# Help



## Cynthiaann123 (Jul 24, 2010)

Well I crotchet for a hobby, i finished husband full bread spread a month ago and starting on another for my daughter, well i got opportunity to make two more bed spread sized crotcheted blankets and lady will pay me to do it...
how do u charge a person for each spread never did this before...

any ideas...be blessed Cynthia...


----------



## HoosierArkyTex (Oct 23, 2008)

I wouldn't have a clue, but you might post this on the Fiber Arts board. I bet the folks there would be able to help you.


----------



## Wisconsin Ann (Feb 27, 2007)

Pricing crochet work, specially something that large, is really tricky. Did she give you ANY idea of how much she was willing to pay you? 
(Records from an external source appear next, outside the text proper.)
-- ==== Sys2Proof/Machine/Waiting.lean ====
section
/-! DEFINITION. Waiting, ownership and helping (R303 to R328): the eight instructions, the first attempt, the retries of the vigil
table, and the chunks of channels. -/

namespace Sys2Proof.Machine

/-! ## FWAIT, LOCK, CHPUSH, CHPOP, WAITC (R307) -/

/-- The address of a cell or counter: A plus the signed offset C, from the lowest active lane (R250, R322). -/
def State.objectAddr (s : State) (x : Issue) (off : Nat) : Nat :=
  match x.low? with
  | some l => s.laneAddr x .glob 0 (some off) l
  | none => 0

/-- The destination rule of R307: a D or S register, or pair, that the following STRAND's entry names. -/
def State.waitDest (s : State) (x : Issue) (d : Opnd) (wide : Bool) : Option Trap :=
  match s.nextOf x.g { x.sp with pc := x.pc + BitVec.ofNat 64 x.len } with
  | some (n, .ok (.strand c e)) =>
    match s.strandEntry (s.asIssue (.strand c e) c x.g x.sp x.pc n) e.toNat with
    | .error t => some (if t.head.access = 0 then x.trap tcOperand else t)
    | .ok live =>
      let named : Bool :=
        match d.lvl with
        | .d => (fieldRegs d wide).all fun r => live.dmask.getLsbD r
        | .s => (fieldRegs d wide).all fun r => live.smask.getLsbD r
        | _ => false
      if named then none else some (x.trap tcOperand)
  | _ => some (x.trap tcOperand)

/-- The shared mould: checks, then a first attempt that holds the group's issue; with no active lane the group leaves its slot and the
following STRAND is ready at once. -/
def waitOp (i : Instr) (op : WaitOp) (wide : Bool) (dest : Option Opnd) (off : Nat) (value : Option Nat) (s : State) : Out :=
  issue i s fun x s =>
    match dest.bind fun d => s.waitDest x d wide with
    | some e => .error e
    | none =>
      if x.lanes = 0 then .ok ((s.finish x).leaveAtTerminator x.g.uid (.ready (s.clkOf x.g.core)))
      else
        let va := s.objectAddr x off
        let align := match op with | .waitc => 4 | .chpush | .chpop => 32 | _ => 16
        let need : Need := match op with | .fwait | .waitc => .read | _ => .both
        match s.objectAt x va align need 4 with
        | (.error e, _) => .error e
        | (.ok pa, t) =>
          let v := match value with | some k => s.srcLow x k | none => 0
          let t := t.modTeam x.g.team fun tm => retireAll tm x.g.idx
          let uid := t.nextId
          .ok ((t.startHeld x fun o => { o with job := .attempt op va pa wide v 0 }).holdOn x.g.uid uid)

/-- FWAIT (R323). -/
def execFwait (c : Ctl) (ty : Ty) (d a x : Opnd) (s : State) : Out :=
  waitOp (.fwait c ty d a x) .fwait ty.is64 (some d) 1 none s

/-- LOCK (R324). -/
def execLock (c : Ctl) (a x : Opnd) (s : State) : Out := waitOp (.lock c a x) .lock false none 1 none s

/-- CHPUSH (R325). -/
def execChpush (c : Ctl) (ty : Ty) (a b x : Opnd) (s : State) : Out :=
  waitOp (.chpush c ty a b x) .chpush ty.is64 none 2 (some 1) s

/-- CHPOP (R325). -/
def execChpop (c : Ctl) (ty : Ty) (d a x : Opnd) (s : State) : Out :=
  waitOp (.chpop c ty d a x) .chpop ty.is64 (some d) 1 none s

/-- WAITC (R326). -/
def execWaitc (c : Ctl) (a b x : Opnd) (s : State) : Out := waitOp (.waitc c a b x) .waitc false none 2 (some 1) s

/-! ## FSET, FTEST, UNLOCK (R322) -/

/-- An instruction on a cell that never waits: its checks, then one access that holds the group's issue. -/
def cellOp (i : Instr) (need : Need) (off : Nat) (wide : Bool) (value : Option Nat) (s : State) : Out :=
  issue i s fun x s =>
    if x.lanes = 0 then .ok (s.finish x)
    else
      let va := s.objectAddr x off
      match s.objectAt x va 16 need 4 with
      | (.error e, _) => .error e
      | (.ok pa, t) => .ok (t.ask x va pa wide (match value with | some k => s.srcLow x k | none => 0))

/-- FSET of a future (R327). -/
def execFsetFuture (c : Ctl) (ty : Ty) (status : BitVec 8) (a b x : Opnd) (s : State) : Out :=
  cellOp (.fsetFuture c ty status a b x) .both 2 ty.is64 (some 1) s

/-- FTEST (R328). -/
def execFtest (c : Ctl) (d a x : Opnd) (s : State) : Out := cellOp (.ftest c d a x) .read 1 false none s

/-- UNLOCK (R324). -/
def execUnlock (c : Ctl) (a x : Opnd) (s : State) : Out := cellOp (.unlock c a x) .both 1 false none s

/-- Elements in a channel's ring and chunks (R328). -/
def State.chainCount (s : State) (asid : Nat) : Nat → Nat → Except (BitVec 8 × Nat) Nat
  | 0, _ => .ok 0
  | n + 1, chunk =>
    if chunk = 0 then .ok 0
    else
      match s.chunkEnds asid chunk, s.vread asid chunk 8 with
      | .error e, _ => .error e
      | _, .error e => .error (e, chunk)
      | .ok (head, tail), .ok next =>
        match State.chainCount s asid n next with
        | .error e => .error e
        | .ok k => .ok (k + (tail - head))

/-- FTEST's state word (R328). -/
def stateWord (c : CellWords) (count : Nat) : DWord :=
  let ready := match c.kind with | 0 => c.full | 1 => c.owner != 0 | _ => count != 0
  BitVec.ofNat 64
    (ready.toNat + 2 * c.spill.toNat + 4 * c.kind + (if c.kind = 0 then 16 * c.status else 0) + 65536 * min count 65535)

/-- The access of FSET, FTEST or UNLOCK is performed at the cell's home. -/
def State.cellNow (s : State) (o : Op) (asid task va pa : Nat) (wide : Bool) (value : DWord) : State :=
  let s := s.recall (pa / 128)
  if s.poisoned (.glob pa) 16 then s.failOp o (o.trap tcMem 4 va)
  else
    let r := s.cell pa
    let c := r.1
    let s := r.2
    match o.instr with
    | .fsetFuture _ _ status _ _ _ =>
      if !c.suits .fwait false then s.failOp o (o.trap tcOperand 4 va)
      else
        let w := s.fillCell asid va pa c status.toNat (if wide then value else ofW (w32 value))
        (w.2.answer o 0).joinHorizon o.grp w.1
    | .unlock .. =>
      if !c.suits .lock false || c.owner != task / 64 * 64 then s.failOp o (o.trap tcOperand 4 va)
      else
        let w := s.homeWrite pa 8 (setFld c.head 14 50 0).toNat
        ((w.2.cellWritten pa c).answer o 0).joinHorizon o.grp w.1
    | _ =>
      if !c.valid then s.failOp o (o.trap tcOperand 4 va)
      else if c.kind != 2 then s.answer o (stateWord c 0)
      else if va % 32 != 0 then s.failOp o (o.trap tcAlign 4 va)
      else if s.poisoned (.glob pa) 32 then s.failOp o (o.trap tcMem 4 va)
      else
        let ch := s.channel pa
        if 2 ^ c.logn < ch.count then s.failOp o (o.trap tcOperand 4 va)
        else
          let s := s.touchChain asid (s.poolChunks asid) ch.chunk
          match s.chainCount asid (s.poolChunks asid) ch.chunk with
          | .error e => s.failOp o (o.trap e.1 4 e.2)
          | .ok k => s.answer o (stateWord c (ch.count + k))

/-! ## The first attempt (R308) -/

/-- When an attempt, or a held instruction's access, may be performed (R260). -/
def State.mayAttempt (s : State) (o : Op) (pa n : Nat) : Bool :=
  s.ops.all fun p =>
    !(p.grp == o.grp && decide (p.uid < o.uid)) ||
      (!p.touches (.glob pa) n && (match p.job with | .access b => !b.acq | .fence .. => false | _ => true))

/-- What the completion of a satisfied wait does to its group (R268): an acquire step, which a CHPUSH does not take; the completion time of
what it wrote joins %horizon. -/
def Group.completeWait (g : Group) (op : WaitOp) (at_ time : Nat) : Group :=
  { g with acquire := if op = .chpush then g.acquire else at_, horizon := max g.horizon time }

/-- A satisfied first attempt: result, completion and departure; the following STRAND is ready. -/
def State.meet (s : State) (o : Op) (op : WaitOp) (v : DWord) (time : Nat) : State :=
  let core := match s.group? o.grp with | some g => g.core | none => 0
  ((s.answer o v).modGroup o.grp fun g => g.completeWait op (now s) time).leaveAtTerminator o.grp (.ready (s.clkOf core))

/-- An attempt that waits: its group leaves its slot, and its task's WAITON holds the owner. -/
def State.parkWait (s : State) (o : Op) (t : Team) (owner : Nat) (adopt : Bool) : State :=
  let s := (((s.commitOp o).dropOp o.uid).unhold o).leaveAtTerminator o.grp .waiting
  if adopt then s.adopt t owner
  else if owner = 0 then s
  else s.modDesc t.asid t.task fun d => setFld d 320 64 owner

/-- A first attempt is made: satisfied, a cycle, adoption or the vigil table (R308). With no chunk for its entry the group keeps its slot
and tries again (R319). DESIGN CHOICE (log entry 57): where the overflow area cannot be used, the group has its notice (R376), and the
instruction, which has left nothing, issues again after it. -/
def State.firstAttempt (s : State) (o : Op) (g : Group) (t : Team) (w : Wait) (again : Bool) : State :=
  match (s.meterWait t.uid w).tryWait w with
  | .bad c a => s.failOp o (o.trap c 4 a)
  | .met u v time => u.meet o w.op v time
  | .unmet u owner =>
    let u := u.touchOwners t.asid t.task 64 owner
    if u.walkOwners t.asid t.task 64 owner false then u.failOp o (o.trap tcCycle 4 w.va)
    else
      let adopt := u.adoptable t owner
      let v : Vigil :=
        { stack := g.core / 32, overflow := none, asid := t.asid, addr := w.va, pa := w.pa, task := t.task, group := g.idx, grp := g.uid
          op := w.op, wide := w.wide, value := w.value, dest := (match o.dest with | some d => d.op | none => Opnd.null)
          lanes := o.lanes, set := o.set, pc := o.pc, age := 0, owner := owner, adopted := if adopt then owner else 0
          since := now u, retry := 0 }
      match u.addEntry v with
      | (some u, _, _) => u.parkWait o t owner adopt
      | (none, some e, u) => ((u.finishOp o).unhold o).noticeWait g.uid o.pc e
      | (none, none, u) =>
        (if again then u else u.chunkLow t.asid).setOp
          { o with job := .attempt w.op w.va w.pa w.wide w.value (u.nextTry t.asid) }

/-- The wait of an operation. -/
def Op.wait? (o : Op) (t : Team) : Option Wait :=
  match o.job with
  | .attempt op va pa wide value _ =>
    some { asid := t.asid, task := t.task, va := va, pa := pa, op := op, wide := wide, value := value }
  | _ => none

/-- FIRST_ATTEMPT_ANSWER (R307, R308), where no maintenance action holds the attempt (R386). -/
def execFirstAttemptAnswer (op : Nat) (s : State) : Out :=
  match s.op? op with
  | none => .fault .notEnabled
  | some o =>
    match s.group? o.grp with
    | none => .fault .notEnabled
    | some g =>
      match s.team? g.team with
      | none => .fault .notEnabled
      | some t =>
        match o.job, o.wait? t with
        | .attempt _ _ _ _ _ 0, some w =>
          s.holdOr (fun s => s.waitPlaces w) (.firstAttemptAnswer op)
            (if s.mayAttempt o w.pa w.op.bytes then .next (s.firstAttempt o g t w false) else .fault .notEnabled)
        | _, _ => .fault .notEnabled

/-! ## Retries (R311, R315, R316) -/

/-- A result is written to a group's register in every lane that was active at the instruction. -/
def Group.take (g : Group) (d : Opnd) (wide : Bool) (lanes : Lanes) (v : DWord) : Group :=
  let lo := v.extractLsb' 0 32
  let hi := v.extractLsb' 32 32
  let r := d.idx.toNat
  match d.lvl with
  | .d =>
    (lanes.list 64).foldl (fun (g : Group) l => let g := g.dSet r l lo; if wide then g.dSet (r + 1) l hi else g) g
  | .s =>
    { g with bank := { g.bank with splits := g.bank.splits.map fun (sp : Split) =>
        let sp := sp.sSet r lo; if wide then sp.sSet (r + 1) hi else sp } }
  | _ => g

/-- The words of a parked group's block that a result goes to (R316). -/
def blockWrites (g : Group) (e : Live) (a : Nat) (d : Opnd) (wide : Bool) (lanes : Lanes) (v : DWord) : List (Nat × Word) :=
  (blockSlots e.dmask e.smask g.width).filterMap fun sl =>
    if sl.2.1 = d.lvl && (d.lvl == .s || lanes.has sl.2.2.2) then
      if sl.2.2.1 = d.idx.toNat then some (a + sl.1, v.extractLsb' 0 32)
      else if wide && sl.2.2.1 == d.idx.toNat + 1 then some (a + sl.1, v.extractLsb' 32 32)
      else none
    else none

/-- A wait has ended with a value, which goes where the group's register is (R316): into the register, and into the group's block where
that holds the registers. -/
def State.placeResult (s : State) (v : Vigil) (value : DWord) : State :=
  match s.group? v.grp with
  | none => s
  | some g =>
    let s := s.setGroup (g.take v.dest v.wide v.lanes value)
    match g.savedAt, s.teamOf g, s.launchOf g with
    | some (_, e, true), some t, some l =>
      match s.desc t.asid t.task with
      | .error _ => s
      | .ok d =>
        let ws := blockWrites g e (blockAddr d.prec l.prgBlk g.idx) v.dest v.wide v.lanes value
        (match s.vwriteAll t.asid ws with
         | .ok s => s
         | .error f => s.logFault t.asid (almanacRecord f.1 f.2 t.task))
    | _, _, _ => s

/-- The group's part of a wait's end (R315, R316): the result and its completion, or a notice; the flag goes down and the following STRAND
is ready. -/
def State.endForGroup (s : State) (v : Vigil) (out : Except (BitVec 8 × Nat) (DWord × Nat)) : State :=
  let s := match out with | .ok x => s.placeResult v x.1 | .error _ => s
  let s := s.modGroup v.grp fun g =>
    let g := match out with | .ok x => g.completeWait v.op (now s) x.2 | .error _ => g
    { g with bank := g.bank.flagDone v.set, place := if g.place = .waiting then .ready (s.clkOf g.core) else g.place }
  match out with
  | .ok _ => s
  | .error e => s.postNotice v.grp ⟨e.1, 4, BitVec.ofNat 64 e.2, 0⟩ v.pc

/-- Whether a wait is its task's most recent unsatisfied one that has an owner (R313). -/
def State.mostRecent (s : State) (v : Vigil) : Bool :=
  v.owner != 0 && s.vigil.all fun e => !(e.asid == v.asid && e.task == v.task && e.owner != 0 && decide (v.age < e.age))

/-- A wait ends: its entry goes, its group goes on, WAITON is cleared, and an adopted owner is no longer a helper (R311, R313, R315). -/
def State.endWait (s : State) (v : Vigil) (out : Except (BitVec 8 × Nat) (DWord × Nat)) : State :=
  let recent := s.mostRecent v
  let s := (s.removeEntry v).onGroup v.grp fun s => s.endForGroup v out
  let s := if recent then s.modDesc v.asid v.task fun d => setFld d 320 64 0 else s
  if v.adopted = 0 then s
  else (s.modDesc v.asid v.adopted fun d => setFld d 384 64 0).wakeTask v.asid v.task

/-- The wait of an entry. -/
def Vigil.wait (v : Vigil) : Wait :=
  { asid := v.asid, task := v.task, va := v.addr, pa := v.pa, op := v.op, wide := v.wide, value := v.value }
You could figure out how long it takes you to do the spread, and then pay yourself XX dollars per hour, plus the cost of the yarn/thread. However, don't price yourself out of the ballpark. I know with my weaving, if I charged $20 and hour for, say, dishcloths, I'd never sell any around this area. (In NY...maybe...but not here in the midwest)


----------



## dawnpacz (May 1, 2005)

I made 12 afghans one year for Christmas. I crocheted many many hours, on vacation, while watching television, etc... I had them all on the couch getting ready to ship them out to various family members, and I thought I don't believe I could ever figure out how to charge for them, and could never charge for them by the hour. It took hundreds of hours! So in my opinion charge what you want or what someone is willing to pay for them. Hope this helps.


----------



## Sparrow (Sep 23, 2003)

Figure out how much materials are and double it but I, personally, wouldn't take less than $50. You name your price up front and she can take it or leave it, it she leaves it, it will just save you the work. If she doesn't like the price tell her you'll teach her how to make one herself...for a price of course.  I used to crochet Victorian dolls which takes much less time than an afghan and I got $35 for them.


----------